INFORMATION
-- ==== Sys2Proof/Tests/Slice0.lean ====
section
/-! SUPPORT. Tests: the well-formedness smoke, the spec's worked values, one small run of each command, and for every
statement with hypotheses a state and operands that meet them. -/

namespace Sys2Proof.Tests

open Sys2Proof Sys2Proof.Machine

set_option Elab.async false

/-! ## Helpers -/

/-- The state an effect goes to; the state after reset when it goes to none. -/
def after (e : Effect) : State :=
  match e with
  | .next s => s
  | .fault _ => State.reset
  | .refused _ => State.reset

/-- The state after one command. -/
def run1 (c : Instr) (s : State) : State := after (exec c s)

/-- The state after some commands, one after another. -/
def runs (cs : List Instr) (s : State) : State := cs.foldl (fun s c => run1 c s) s

/-- The settings of the worked case of ch. 03, two sides of one section, defaults elsewhere, and the limits of the
worked sequences of ch. 04 and 06. -/
def cfgT : Settings :=
  { sectionsA := 1, sectionsB := 1, chainClock := 3, lineRate := 2, dofferGroup := 4, dofferStation := 80,
    railStation := 90, scanInterval := 50, kDown := 3, kUp := 2, detectDelay := 5, pulses := 16,
    circumference := 8482, draft := 3850, tex := 740, copLength := 3600,
    profile := [⟨0, 12000⟩, ⟨50, 15500⟩, ⟨800, 16500⟩, ⟨950, 15000⟩, ⟨1000, 14000⟩],
    sMin := 8000, sMax := 20000, sFull := 25000, rampStep := 500, maxTrim := 60, openCallLimit := 2,
    settleTime := 5, repeatInterval := 15, piecingTimeout := 60, verifyWindow := 3, recallDelay := 30,
    maxAttempts := 3, restartGrace := 120, positionTimeout := 90, doffingTimeout := 12, forecastInterval := 2,
    slotWidth := 15, claimFill := 970, dofferLead := 10, railLead := 60, lookahead := 30, batchDelay := 45,
    clusterCount := 6, laidMetres := 1800, rogueThreshold := 8, holdThreshold := 5 }

/-- An image of those settings, every default spelt by its all-ones code (R192, R203). -/
def imageT : List Byte :=
  ([1, 1, 1, 3, 2, 4, 80, 90, 50, 3, 2, 5, 16, 33, 34, 15] ++
    [10, 2, 228, 14, 16, 5, 0, 0, 46, 224, 0, 50, 60, 140, 3, 32] ++
    [64, 116, 3, 182, 58, 152, 3, 232, 54, 176] ++ List.replicate 12 0 ++
    [31, 64, 78, 32, 97, 168, 255, 255, 255, 2] ++ List.replicate 19 255 ++ [0, 45] ++ List.replicate 5 255 ++
    List.replicate 37 0 ++ [116]).map (BitVec.ofNat 8)

/-- A carriage that patrols frame 17. -/
def carriage (station lastHeard : Nat) : Peer :=
  { station := station, kind := .piecer, group := none, patrol := [17], lastHeard := lastHeard, holdUntil := none,
    forecast := none }

/-- A frame of doffer group 4 with a forecast. -/
def frameT (station minutes received : Nat) (mode : FrameMode) : Peer :=
  { station := station, kind := .frame, group := some 4, patrol := [], lastHeard := received, holdUntil := none,
    forecast := some ⟨minutes, received, mode⟩ }

/-- Frame 17 running at frame second 1,000 with carriages 61 and 62, its update tick due at once. -/
def base : State :=
  { State.reset with
    clock := 1000000000
    minutesBegun := 16
    start := { phase := .active, phaseStart := 2010560, fresh := true, strap := 17, image := imageT,
               settings := cfgT, keptA := 1, keptB := 1 }
    pins := { Pins.idle with runPermit := true }
    chain := { ChainUnit.fresh 3 3 [] [] with
      sideA := { SideChain.fresh 3 [] with scanDue := some 1000000000 }
      sideB := { SideChain.fresh 3 [] with scanDue := some 1000000000 }
      rollerBegan := some 900000 }
    table := { recs := List.replicate 48 (SpindleRec.fresh 0), breakList := [], heldA := 0, heldB := 0 }
    pieces := { calls := [], serial := 305, verifyInUse := 3000 }
    drive := { DriveUnit.fresh 16453 0 with
      d := 27540, tickMark := 27510, buckets := [30, 30, 29, 30, 30, 29], eligible := true, rate := some 178,
      turning := true, lastPulse := 999990000, fill := 765, measured := 48, natural := 48, dutyWaiting := 674,
      dutyRunning := 674, pwmNext := 1000000000, tickDue := some 1000000000 }
    frame := { FrameUnit.fresh with mode := .running, forecastDue := some 1000000000, lastForecast := some 48 }
    roving := { recs := [SupplyRec.fresh 1 0 18000, SupplyRec.fresh 25 0 18000], batchDue := none, askSeq := 1 }
    line := { LineUnit.fresh 17 0 with
      lastTransition := 999000000, isolationStart := 999000000
      peers := [carriage 61 999000, carriage 62 999000] } }

/-- A spindle record put in the place of another. -/
def withRec (s : State) (n : Nat) (r : SpindleRec) : State :=
  { s with table := { s.table with recs := s.table.recs.set (n - 1) r } }

/-- `base` in another mode. -/
def inMode (m : FrameMode) : State := { base with frame := { base.frame with mode := m } }

/-- `base` with a full cop in a mode of the doff. -/
def fullIn (m : FrameMode) : State :=
  { inMode m with drive := { base.drive with fill := 1000, fullLatch := true, d := 36000 } }

/-- `base` in another phase. -/
def inPhase (p : Phase) : State := { base with start := { base.start with phase := p, phaseStart := 0 } }

/-- `base` with a pass in flight since a moment long past. -/
def inFlight (p : Pass) (frames : List PendingFrame) : State :=
  { base with chain := { base.chain with flight := some { pass := p, since := 0, frames := frames, bits := [] } } }

/-- A passing module frame with yarn at all positions but some. -/
def frameBut (missing : List Nat) : PendingFrame :=
  { yarn := (List.range 8).map (fun q => !missing.contains (q + 1)), passing := true }

/-- A live call of number 305 for spindle 5. -/
def callT (state : CallState) : Call :=
  { number := 305, spindle := 5, state := state, carriage := if state == .opened then none else some 61,
    openedAt := 990000, repeats := 0, takenAt := if state == .opened then none else some 990000,
    verifyUntil := if state == .verify then some 995000 else none }

/-- `base` with that call live. -/
def calledT (state : CallState) : State :=
  withRec { base with
      pieces := { base.pieces with calls := [callT state], serial := 306 }
      table := { base.table with breakList := [5] } } 5
    { SpindleRec.fresh 0 with state := if state == .opened then .called else .taken, call := some 305,
                              downSince := 980 }

/-- `base` with the supply record of section 1 replaced. -/
def supplyT (f : SupplyRec → SupplyRec) : State :=
  { base with roving := { base.roving with recs := [f (SupplyRec.fresh 1 0 18000), SupplyRec.fresh 25 0 18000] } }

/-- A notice from another station to this part. -/
def fromT (src : Nat) (kind : Kind) (reference : Nat) (payload : List Byte) : Notice :=
  { dst := 17, src := src, kind := some kind, fresh := false, reference := reference, payload := payload }

/-! ## Well-formedness -/

/-- For each check of `wellFormed`, a command that fails it alone. -/
def illFormed : List Instr :=
  [.powerOn 256, .resetRelease 256, .configurationReadEnd 0 (List.replicate 127 0#8), .unlock 0 65536,
   .callRepeat 0 65536, .withdrawnUntaken 0 65536, .take 0 0 1 1, .take 0 240 1 1, .take 0 61 65536 1,
   .take 0 61 1 65536, .done 0 0 1 1 1 0, .done 0 61 65536 1 1 0, .done 0 61 1 65536 1 0, .done 0 61 1 1 256 0,
   .done 0 61 1 1 1 256, .piecingTimeout 0 65536, .verifyWindowCloses 0 65536] ++
  [.doffStart 0 0, .doffEnd 0 240, .doffAbort 0 0, .doffQueued 0 0 1, .doffQueued 0 80 256, .doffGrant 0 240 1,
   .doffGrant 0 80 256, .rovingAck 0 0 1 [], .rovingAck 0 90 256 [], .rovingAck 0 90 1 (List.replicate 32 1),
   .rovingAck 0 90 1 [256], .rovingDefer 0 0 1 [], .rovingDefer 0 90 256 [],
   .rovingDefer 0 90 1 (List.replicate 32 1), .rovingDefer 0 90 1 [256], .rovingLaid 0 0 1 1,
   .rovingLaid 0 90 256 1, .rovingLaid 0 90 1 65536] ++
  [.shiftChange 0 0 1 2 3, .shiftChange 0 230 65536 2 3, .shiftChange 0 230 1 65536 3,
   .shiftChange 0 230 1 2 4294967296, .tallyQuery 0 0 1, .tallyQuery 0 230 65536, .hold 0 0 1, .hold 0 61 256,
   .hello 0 0 1 1 true, .hello 0 61 256 1 true, .hello 0 61 1 256 true, .patrol 0 0 [],
   .patrol 0 61 (List.replicate 33 1), .patrol 0 61 [256], .forecast 0 0 1 1 1 1, .forecast 0 21 256 1 1 1,
   .forecast 0 21 1 256 1 1, .forecast 0 21 1 1 65536 1, .forecast 0 21 1 1 1 65536, .peerHoldExpiry 0 0]

theorem test_illFormed_refused : illFormed.all (fun i => !i.wellFormed) = true := by decide +kernel

/-- The same commands with their operands at the greatest values the fields carry. -/
def wellFormedT : List Instr :=
  [.powerOn 255, .resetRelease 255, .configurationReadEnd 0 imageT, .unlock 0 65535, .callRepeat 0 65535,
   .withdrawnUntaken 0 65535, .take 0 239 65535 65535, .done 0 1 65535 65535 255 255, .piecingTimeout 0 65535,
   .verifyWindowCloses 0 65535, .doffStart 0 1, .doffEnd 0 239, .doffAbort 0 1, .doffQueued 0 239 255,
   .doffGrant 0 1 255, .rovingAck 0 239 255 (List.replicate 31 255), .rovingDefer 0 1 255 (List.replicate 31 255),
   .rovingLaid 0 239 255 65535, .shiftChange 0 1 65535 65535 4294967295, .tallyQuery 0 239 65535, .hold 0 1 255,
   .hello 0 239 255 255 true, .patrol 0 1 (List.replicate 32 255), .forecast 0 239 255 255 65535 65535,
   .peerHoldExpiry 0 239]

theorem test_greatest_operands_wellFormed : wellFormedT.all Instr.wellFormed = true := by decide +kernel

/-! ## The spec's worked values -/

theorem test_image_reads_as_settings :
    configurationGood 17 imageT = true ∧ settingsOf imageT = cfgT ∧ imageOf imageT = imageT := by decide +kernel

/-- Each check of R191 and R193 fails on an image that breaks it alone (the sum kept at 0). -/
def breakImage (k v : Nat) : List Byte :=
  let old := byteAt imageT k
  (imageT.set k (BitVec.ofNat 8 v)).set 127 (BitVec.ofNat 8 (116 + old + 256 - v))

theorem test_each_check_faults :
    configurationGood 0 imageT = false ∧ configurationGood 240 imageT = false ∧
      configurationGood 80 imageT = false ∧ configurationGood 17 (imageT.set 100 1#8) = false ∧
      [(0, 2), (1, 0), (1, 25), (2, 25), (3, 4), (4, 3), (5, 0), (6, 0), (6, 240), (7, 17), (21, 1), (21, 9),
       (23, 1), (27, 0), (54, 90), (58, 10)].all
        (fun p => !configurationGood 17 (breakImage p.1 p.2)) = true := by decide +kernel

/-- Ch. 03, Worked case: fill, rate, forecasts, trim, speed and duty. -/
theorem test_worked_drive :
    ({ base.drive with fill := 0 }.fillNow cfgT) = 765 ∧ rateOf [30, 29, 30, 30, 29, 30] = some 178 ∧
      base.drive.measuredNow cfgT = 48 ∧ base.drive.naturalNow cfgT 0 = 48 ∧
      { base.drive with d := 27569, rate := some 177 }.naturalNow cfgT 60 = 45 ∧
      trimFor cfgT 48 [40] = 60 ∧ trimFor { cfgT with maxTrim := 1000 } 48 [40] = 128 ∧
      profileSpeed 765 cfgT.profile = 16453 ∧ trimmedSpeed 16453 60 = 15465 ∧
      ramp 16453 15465 500 = 15953 ∧ ramp 15953 15465 500 = 15465 ∧
      dutyOf cfgT 16453 = 674 ∧ dutyOf cfgT 15953 = 653 ∧ dutyOf cfgT 15465 = 633 ∧ dutyOf cfgT 8500 = 348 ∧
      profileSpeed 701 [⟨0, 12000⟩, ⟨700, 16000⟩, ⟨1000, 15000⟩] = 15996 := by decide +kernel

/-- Ch. 03, Worked case: the tick itself, with a peer 8 minutes ahead, and the tick after it. -/
theorem test_worked_ticks :
    let s := { base with line := { base.line with peers := [frameT 21 40 999990 .running] } }
    let s1 := run1 (.updateTick 1000000000) s
    let s2 := run1 (.updateTick 1010000000) { s1 with drive := { s1.drive with d := 27569 } }
    (s1.drive.rate, s1.drive.measured, s1.frame.trim, s1.drive.speed, s1.drive.dutyWaiting, s1.drive.dutyRunning) =
        (some 178, 48, 60, 15953, 653, 674) ∧
      (s2.drive.rate, s2.drive.measured, s2.drive.natural, s2.frame.trim, s2.drive.speed, s2.drive.dutyWaiting) =
        (some 177, 48, 45, 60, 15465, 633) := by decide +kernel

/-- R49: the natural forecast takes the trim of the previous tick, also when a claim has set the held trim to 0 since; a tick
keeps its trim for the next, and a doff sets it to 0. -/
theorem test_trim_of_the_previous_tick :
    let s := { base with
      drive := { base.drive with d := 27569, tickMark := 27540, buckets := [30, 29, 30, 30, 29, 30], trimGiven := 60 }
      line := { base.line with peers := [frameT 21 40 999990 .running] } }
    let t := run1 (.updateTick 0) s
    let c := run1 (.updateTick 0) { s with frame := { s.frame with claim := Claim.madeAt 995000000 .none } }
    let d := run1 (.doffEnd 0 80) { fullIn .doffing with drive := { (fullIn .doffing).drive with trimGiven := 60 } }
    s.frame.trim = 0 ∧ (t.drive.measured, t.drive.natural, t.drive.trimGiven, t.frame.trim) = (48, 45, 60, 60) ∧
      (c.drive.natural, c.drive.trimGiven, c.frame.trim) = (45, 0, 0) ∧
      d.drive.trimGiven = 0 ∧ d.drive.natural = d.drive.measured := by decide +kernel

/-- Ch. 03, A restart after the doff: the entry update runs up from S_min. -/
theorem test_worked_restart :
    ({ base.drive with fill := 0 }.enterMode cfgT 0 .doffing .restart).speed = 8500 := by decide +kernel

/-- Ch. 04 and 02: where spindles 230 and 611 of a 24-section frame stand (R1, R24). -/
theorem test_worked_places :
    let s := { base with start := { base.start with settings := { cfgT with sectionsA := 24, sectionsB := 24 } } }
    (s.sideOf 230, s.moduleOf 230, s.positionOf 230, s.sectionOf 230) = (.A, 29, 6, 10) ∧
      (s.sideOf 611, s.moduleOf 611, s.sectionOf 611) = (.B, 5, 26) ∧
      (s.moduleOf 412, s.sectionOf 412) = (52, 18) := by decide +kernel

/-- Ch. 01, Pass order: the lengths of the passes in bits. -/
theorem test_worked_pass_bits :
    let s := { base with start := { base.start with settings := { cfgT with sectionsA := 24, sectionsB := 16 } } }
    (s.passBits ⟨.A, .sense⟩, s.passBits ⟨.A, .drive⟩, s.passBits ⟨.B, .sense⟩, s.passBits ⟨.B, .drive⟩) =
      (660, 1152, 444, 768) := by decide +kernel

TASK PROMPT
Of the lines above, retype only those from the line containing "configurationGood 80 imageT" through the line containing "(fun p => !configurationGood", including both, exactly.

YOUR SOLUTION
      configurationGood 80 imageT = false ∧ configurationGood 17 (imageT.set 100 1#8) = false ∧
      [(0, 2), (1, 0), (1, 25), (2, 25), (3, 4), (4, 3), (5, 0), (6, 0), (6, 240), (7, 17), (21, 1), (21, 9),
       (23, 1), (27, 0), (54, 90), (58, 10)].all
        (fun p => !configurationGood 17 (breakImage p.1 p.2)) = true := by decide +kernel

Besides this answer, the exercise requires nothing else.